Eldridge watched the other carefully and without moving.

“We see your race, therefore,” went on the academician, and Eldridge received the mental impression of an elderly man putting the tips of his ringers together judiciously, “as one with great or overwhelming natural talents, but unfortunately also with one great natural flaw. This flaw seems to be a desire—almost a need—to acquire and possess things. To reach out, encompass, and absorb. It is not,” shrugged the academician, “a unique trait. Other races have it—but not to such an extent that it makes them a threat to their co-existing cultures. Yet, this in itself is not the real problem. If it was a simple matter of rapacity, a combination of other races should be able to contain your people. There is a natural inevitable balance of that sort continually at work in the galaxy. No,” said the academician and paused, looking at the commander.

“Go on.

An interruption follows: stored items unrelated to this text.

-- ==== Sys2Proof/Machine/Session.lean ====
section
/-! DEFINITION. The session controls (spec/41_session.md R130 to R137). -/

namespace Sys2Proof.Machine

/-- SETKEY n (R131). The length is in the word, so the check is made when the word is taken; the payload is popped
either way (R57; notes/assumptions/6). -/
def execSetkey (n : Nat) (s : State) : Host.Outcome State Fault Refusal :=
  match checkKeyLength n with
  | .ok => .next (advance Config.params ⟨encode (.setkey n), n, .loadKey []⟩ s)
  | code => .next (rejectCommand Config.params (encode (.setkey n)) n code s)

/-- SETIV n (R132); as SETKEY, the payload is popped either way. -/
def execSetiv (n : Nat) (s : State) : Host.Outcome State Fault Refusal :=
  match checkIvLength n with
  | .ok => .next (advance Config.params ⟨encode (.setiv n), n, .loadIv []⟩ s)
  | code => .next (rejectCommand Config.params (encode (.setiv n)) n code s)

/-- SETMODE m (R133): MODE <- m and FsReset for CTR, OFB and CFB, MODE_VALUE for 3. -/
def execSetmode (m : BitVec 2) (s : State) : Host.Outcome State Fault Refusal :=
  match streamingMode m with
  | some mode => .next (status .ok (fsReset { s with mode := mode }))
  | none => .next (status .modeValue s)

/-- CBON: `CB <- 1; status(OK)` (R134). -/
def execCbon (s : State) : Host.Outcome State Fault Refusal :=
  .next (status .ok { s with cb := true })

/-- CBOFF: `CB <- 0; status(OK)` (R135). -/
def execCboff (s : State) : Host.Outcome State Fault Refusal :=
  .next (status .ok { s with cb := false })

/-- RESETFS: `FsReset(); status(OK)` (R136). -/
def execResetfs (s : State) : Host.Outcome State Fault Refusal :=
  .next (status .ok (fsReset s))

/-- SETBLKLEN v: `status(OK)`, for every v (R137). -/
def execSetblklen (_v : Nat) (s : State) : Host.Outcome State Fault Refusal :=
  .next (status .ok s)

end Sys2Proof.Machine
end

Go on,” said the commander. The academician bowed.

“No, it is not that simple. As a guide to what remains, we have only the legend, made anew and reinforced after each outward sweep of you people. We know that there must be something more than we have found—and we have studied you carefully, both your home world and now you, personally. There must be something more in you, some genius, some capability above the normal, to account for the fantastic nature of your race’s previous successes. But the legend says only—Danger, Human! High Explosive. Do not touch—and we find nothing in you to justify the warning.”

He sighed. Or at least Eldridge received a sudden, unexpected intimation of deep weariness.

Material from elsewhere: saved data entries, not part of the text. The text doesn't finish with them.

-- ==== Sys2Proof/Tests/Slice0.lean ====
section
/-! SUPPORT. Small tests. Expected values are the spec's own (spec/95_test_vectors.md, spec/30_encoding.md) or worked
by hand from its rules; each test names its source. The last part shows, for each statement with hypotheses, that
they can be met together. -/

namespace Sys2Proof.Tests

open Sys2Proof Sys2Proof.Machine

/-! ## WellFormed refuses what no word spells (R9, R76) -/

theorem test_wf_encrypt_too_long : (Instr.encrypt 16777216).wellFormed = false := by decide
theorem test_wf_decrypt_too_long : (Instr.decrypt 16777216).wellFormed = false := by decide
theorem test_wf_setkey_too_long : (Instr.setkey 16777216).wellFormed = false := by decide
theorem test_wf_setiv_too_long : (Instr.setiv 16777216).wellFormed = false := by decide
theorem test_wf_setblklen_too_big : (Instr.setblklen 16777216).wellFormed = false := by decide
theorem test_wf_reservedAB_other_row : (Instr.reservedAB 0x9#4 0#28).wellFormed = false := by decide
theorem test_wf_reservedCF_other_row : (Instr.reservedCF 0xB#4 0#28).wellFormed = false := by decide

/-! ## Words written out field by field: LEN, RSV, MODE, OP (R71, R75, R76, R83) -/

theorem test_decode_encrypt :
    decode 0b000000000000000000000101_00_00_0001#32 = .command (.encrypt 5) := by decide
theorem test_decode_decrypt :
    decode 0b000000000000000000010000_00_00_0010#32 = .command (.decrypt 16) := by decide
theorem test_decode_setkey :
    decode 0b000000000000000000100000_00_00_0011#32 = .command (.setkey 32) := by decide
theorem test_decode_setiv :
    decode 0b000000000000000000010000_00_00_0100#32 = .command (.setiv 16) := by decide
theorem test_decode_setmode :
    decode 0b000000000000000000000000_00_10_0101#32 = .command (.setmode 2#2) := by decide
theorem test_decode_cbon :
    decode 0b000000000000000000000000_00_00_0110#32 = .command .cbon := by decide
theorem test_decode_cboff :
    decode 0b000000000000000000000000_00_00_0111#32 = .command .cboff := by decide
theorem test_decode_resetfs :
    decode 0b000000000000000000000000_00_00_1000#32 = .command .resetfs := by decide
theorem test_decode_setblklen :
    decode 0b000000000000000011000000_00_00_1001#32 = .command (.setblklen 192) := by decide
/-- V-PRI-4's kind of word: RSV and LEN are nonzero, the opcode is reserved. -/
theorem test_decode_reservedZero :
    decode 0b000000000000000000000001_11_00_0000#32 = .command (.reservedZero 0x000001C#28) := by decide
theorem test_decode_reservedAB :
    decode 0b000000000000000000000000_00_00_1011#32 = .command (.reservedAB 0xB#4 0#28) := by decide
/-- V-DEC-4. -/
theorem test_decode_reservedCF :
    decode 0b111111111111111111111111_11_11_1111#32 = .command (.reservedCF 0xF#4 0xFFFFFFF#28) := by decide
/-- V-DEC-5, V-DEC-7, V-DEC-8, V-DEC-11: a nonzero reserved field of a defined opcode. -/
theorem test_decode_reserved_fields :
    decode 0x00000041#32 = .reservedField 0x00000041#32 ∧ decode 0x00000011#32 = .reservedField 0x00000011#32 ∧
    decode 0x00000115#32 = .reservedField 0x00000115#32 ∧ decode 0x00000106#32 = .reservedField 0x00000106#32 := by
  decide

/-! ## One step each -/

/-- The test primitive E_toy (95 §1). -/
def eToy (key : List Byte) (X : Block) : Block :=
  blockOfBytes ((List.range 16).map fun i =>
    X.toList.getD ((i + 1) % 16) 0#8 ^^^ (key.getD i 0#8 ^^^ key.getD (i + 16) 0#8) ^^^ 0xA5#8)

/-- E_toy with queues long enough for the vectors. -/
def toy : Params := ⟨eToy, 0, 31, 31, 0⟩

/-- Bytes of a hex string's value, the first byte the most significant. -/
def hex (n v : Nat) : List Byte := (List.range n).map fun i => BitVec.ofNat 8 (v / 256 ^ (n - 1 - i))

/-- KT (95 §1). -/
def keyT : List Byte := hex 16 0x0123456789abcdeffedcba9876543210

/-- IVT (95 §1). -/
def ivT : Block := blockOfBytes (hex 16 0xf0f1f2f3f4f5f6f7f8f9fafbfcfdfeff)

/-- The state after BOOT(m) (95 §1). -/
def boot (mode : Mode) : State :=
  { State.reset with
    mode := mode, cb := true, key := keyOfBytes keyT, keyLen := .key16, iv := ivT, ivv := true, fs := initFS ivT }

/-- The state after BOOT(CTR) and `ENCRYPT 5` (V-CTR-1). -/
def boot5 : State := { boot .ctr with fs := ⟨ivT, blockOfBytes (hex 16 0x55741336d9f89fb2a283e4c12e0f6845), 5#4⟩ }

“Because of a number of factors—too numerous to go into and most of them not understandable to you—it is our race which must deal with this problem for the rest of the galaxy. What can we do? We dare not leave you be until you grow strong and come out once more. And the legend expressly warns us against touching you in any way. So we have chosen to pick one—but I intrude upon your field, doctor.”

The two of them exchanged bows. The doctor took up the talk speaking briskly and entirely to Eldridge.

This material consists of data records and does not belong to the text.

-- ==== Sys2Proof/Syntax.lean ====
section
/-! DEFINITION. The instructions and steps of spec/opcode_table.json, one constructor a row, in the table's order: first the
encoded control-thread instructions (spec/06_formats.md), with their fields as the encoding has them, then the steps of the
other agents, whose operands name the unit that steps and what its environment chooses. -/

namespace Sys2Proof

/-- The hasp flags of an S-format instruction: ACQ, REL and the register HR (R120). -/
structure HaspFlags where
  acq : Bool
  rel : Bool
  hr : Reg
  deriving DecidableEq, Repr

/-- The operands of CPY and CPYM (R132): channel, destination and source registers, length register, space codes, EI, EST. -/
structure CopyArgs where
  ch : BitVec 3
  gd : Reg
  gs : Reg
  len : Reg
  dsp : BitVec 3
  ssp : BitVec 3
  ei : Bool
  est : Bool
  fl : HaspFlags
  deriving DecidableEq, Repr

/-- The operands of MMUL (R134): command stream, acc: and act: address registers, operand register, activation format. -/
structure MmulArgs where
  s : BitVec 2
  gd : Reg
  a : Reg
  opnd : Reg
  fmt : BitVec 4
  fl : HaspFlags
  deriving DecidableEq, Repr

/-- Where a token is that hops (R15, R58): a router stage (router, output 0 to 29 in the order of R225), the internal result
stages of a target, an input port queue; or a router whose stage or switch field fails its parity as a token hops (R28). -/
inductive HopSource where
  | stage (r o : Nat)
  | pipe (t : Nat)
  | inPort (k : Nat)
  | badStage (r : Nat)
  | badSwitch (r : Nat)
  deriving DecidableEq, Repr

/-- A parity error found at a firing (R25, R28): in the element's configuration, in the token of a port, in a stage or switch field
of its router. -/
inductive ParityError where
  | config
  | token (port : Nat)
  | stage
  | switchField
  deriving DecidableEq, Repr

/-- Where a drain enters (R211): an input port or a source element. -/
inductive DrainPoint where
  | inPort (k : Nat)
  | source (t : Nat)
  deriving DecidableEq, Repr

/-- Why quiescence is asked for (R105): a pre-emption, the pre-emption of a waiting task (R374), a context save, a precise stop. -/
inductive QuiesceCause where
  | preempt
  | waiting
  | save
  | stop
  deriving DecidableEq, Repr

/-- What check bits find on an access (R249, R320): nothing, a corrected bit, a double-bit error gone at the re-read, one that
stays. -/
inductive EccOutcome where
  | clean
  | corrected
  | transient
  | lasting
  deriving DecidableEq, Repr

/-- An operation that arrives at a hasp's home (R285). -/
inductive HaspOp where
  | init (mode : Nat) (count : Nat) (key : Nat)
  | acquire
  | release
  | arrive
  | signal (n : Word)
  | wait
  | join
  | leave
  deriving DecidableEq, Repr

/-- Whose scan takes a step (R341): a SCAN stream of the core, or the FMRGF at the head of an issuer's queue. -/
inductive ScanSource where
  | stream (e slot : Nat)
  | merge (issuer : Nat)
  deriving DecidableEq, Repr

/-- How a migration ends (R328): on a new frame, returned to the old frame, or with its faults fatal. -/
inductive MigrationEnd where
  | done (frame : Nat)
  | returned
  | fatal
  deriving DecidableEq, Repr

/-- What Hythen makes of an escalated fault (R328): resolved, with the frame it gives a page that has none; or fatal with a reason. -/
inductive Escalation where
  | resolved (frame : Option Nat)
  | fatal (reason : Nat)
  deriving DecidableEq, Repr

/-- A binding of a mailbox slot (R366): slot, entry PC, image addresses, priority, die. -/
structure BindSpec where
  slot : Nat
  entry : Word
  images : List Word
  prio : Nat
  die : Nat
  deriving DecidableEq, Repr

/-- What a program load places (R142, R351, R366): sections as (virtual address, bytes), fibre headers as (virtual address, fields of
ATTR below TENANT, pool), bindings. -/
structure ProgramImage where
  proc : Nat
  sections : List (Word × List Byte)
  fibres : List (Word × Nat × Nat)
  binds : List BindSpec
  deriving DecidableEq, Repr

/-- An image as the root of trust sees it (R397): header and body, version, the digest of the key that comes with it, and whether the
signature over the digest verifies (log 40). -/
structure SignedImage where
  bytes : List Byte
  version : Nat
  key : BitVec 512
  signed : Bool
  deriving DecidableEq, Repr

/-- What fails the self-tests of steps 1 to 4 (R396, R401): dies, links by key, elements as (core, element), DRAM words by physical
address, store lines as (cluster, line), weight slots and lanes as (cluster, number), routers as (core, router); and where Hythen keeps the shim
records of a stack, by the offset in it (R276). -/
structure SelfTest where
  dies : List Nat
  links : List Nat
  elements : List (Nat × Nat)
  words : List Nat
  lines : List (Nat × Nat)
  wslots : List (Nat × Nat)
  lanes : List (Nat × Nat)
  shims : List (Nat × Nat) := []
  routers : List (Nat × Nat) := []
  deriving DecidableEq, Repr

/-- What check bits find in a weight slot that an MMUL reads (R268): a word with a lasting error lies in a column. -/
inductive WeightOutcome where
  | clean
  | corrected
  | transient
  | lasting (column : Nat)
  deriving DecidableEq, Repr

/-- The lane in which a fire ends (R272), and whether the lane proves lastingly faulty in it (R279, R401). -/
structure FireEnd where
  lane : Nat
  fault : Bool := false
  deriving DecidableEq, Repr

/-- An acknowledgement (R420): which of the operations in flight it is of, oldest first, and its CODE. -/
structure FlowAck where
  op : Nat := 0
  code : Nat
  deriving DecidableEq, Repr

/-- An operation in flight of a flow slot that the transport gives up on (R420): the slot, which of its operations in flight, oldest first. -/
structure FlowLoss where
  slot : Nat
  op : Nat := 0
  deriving DecidableEq, Repr

/-- What a remote operation does here (R412, R418): a launch, a copy, a fibre merge. -/
inductive RemoteWork where
  | launch (dst handle arg : Word)
  | copy (dst : Word) (bytes : List Byte)
  | merge (dst : Word) (key val : W32) (fmt : BitVec 4)
  deriving DecidableEq, Repr

/-- An operation that reaches the receive agent of a flow (R412, R413): the process, whether the flow is ordered, the work, the hasp
that it releases. -/
structure RemoteOp where
  proc : Nat
  ordered : Bool
  work : RemoteWork
  href : Option Word
  deriving DecidableEq, Repr

/-- What process creation sets up (R253, R322, R364, R418, R219): tenant, table root, table entries by physical address,
default hasp, launch page, send page and fault-record page by virtual address, the launch page's die. -/
structure ProcessSpec where
  proc : Nat
  tenant : Nat
  root : Nat
  entries : List (Nat × Word)
  hasp : Word
  launchVa : Word
  sendVa : Word
  faultVa : Word
  deriving DecidableEq, Repr

/-- The end of a tenant's hold on a die (R377): the region Hythen restores it with (process, address, records), or none where the region it
has works again. -/
structure HoldEnd where
  tenant : Nat
  region : Option (Nat × Nat × Nat)
  deriving DecidableEq, Repr

/-- The quotas of a tenant on one die (R370, R376, R342, R246, R261, R269, R328): `spill` is its spill region there (process, address, records;
R376), `save` the memory for save areas (address, areas; R233). -/
structure TenantQuota where
  tenant : Nat
  die : Nat
  weight : Nat
  slots : Nat
  cores : List Nat
  shared : List Nat
  cls : List (Nat × Nat × Nat)
  wslots : List (Nat × Nat)
  arrays : List (Nat × Nat)
  pool : Nat
  quota : Nat
  slack : Nat
  rows : List Nat
  frames : List Nat
  large : List Nat
  spill : Option (Nat × Nat × Nat) := none
  save : Option (Nat × Nat) := none
  deriving DecidableEq, Repr

/-- The binding of a flow slot (R418): process, slot, destination package and process, reliable ordered or unordered. -/
structure FlowBinding where
  proc : Nat
  slot : Nat
  package : Nat
  dest : Nat
  ordered : Bool
  deriving DecidableEq, Repr

/-- A live-expert record (R422): process, address of the record, hasp L, placement table (package, stack). -/
structure ExpertRecord where
  proc : Nat
  addr : Word
  hasp : Word
  placement : List (Nat × Nat)
  deriving DecidableEq, Repr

“A joint meeting of those of us best suited to consider the situation recommended that we pick up one specimen for intensive observation. For reasons of availability, you were the one chosen. Following your return under drugs to this planet, you were thoroughly examined, by the best of medical techniques, both mentally and physically. I will not go into detail, since we have no wish to depress you unduly. I merely want to impress on you the fact that we found nothing. Nothing. No unusual power or ability of any sort, such as history shows you to have had and legend hints at. I mention this because of the further course of action we have decided to take. Commander?”

The being behind the desk got to his hind feet. The other two rose.

“You will come with us,” said the commander.

Herded by them, Eldridge went out through the room’s door into brilliant sunlight and across a small stretch of something like concrete to a stubby egg-shaped craft with ridiculous little wings.

“Inside,” said the commander. They got in. The commander squatted before a bank of instruments, manipulated a simple sticklike control, and after a moment the ship took to the air. They flew for perhaps half an hour, with Eldridge wishing he was in a position to see out one of the high windows, then landed at a field apparently literally hacked out of a small forest of mountains.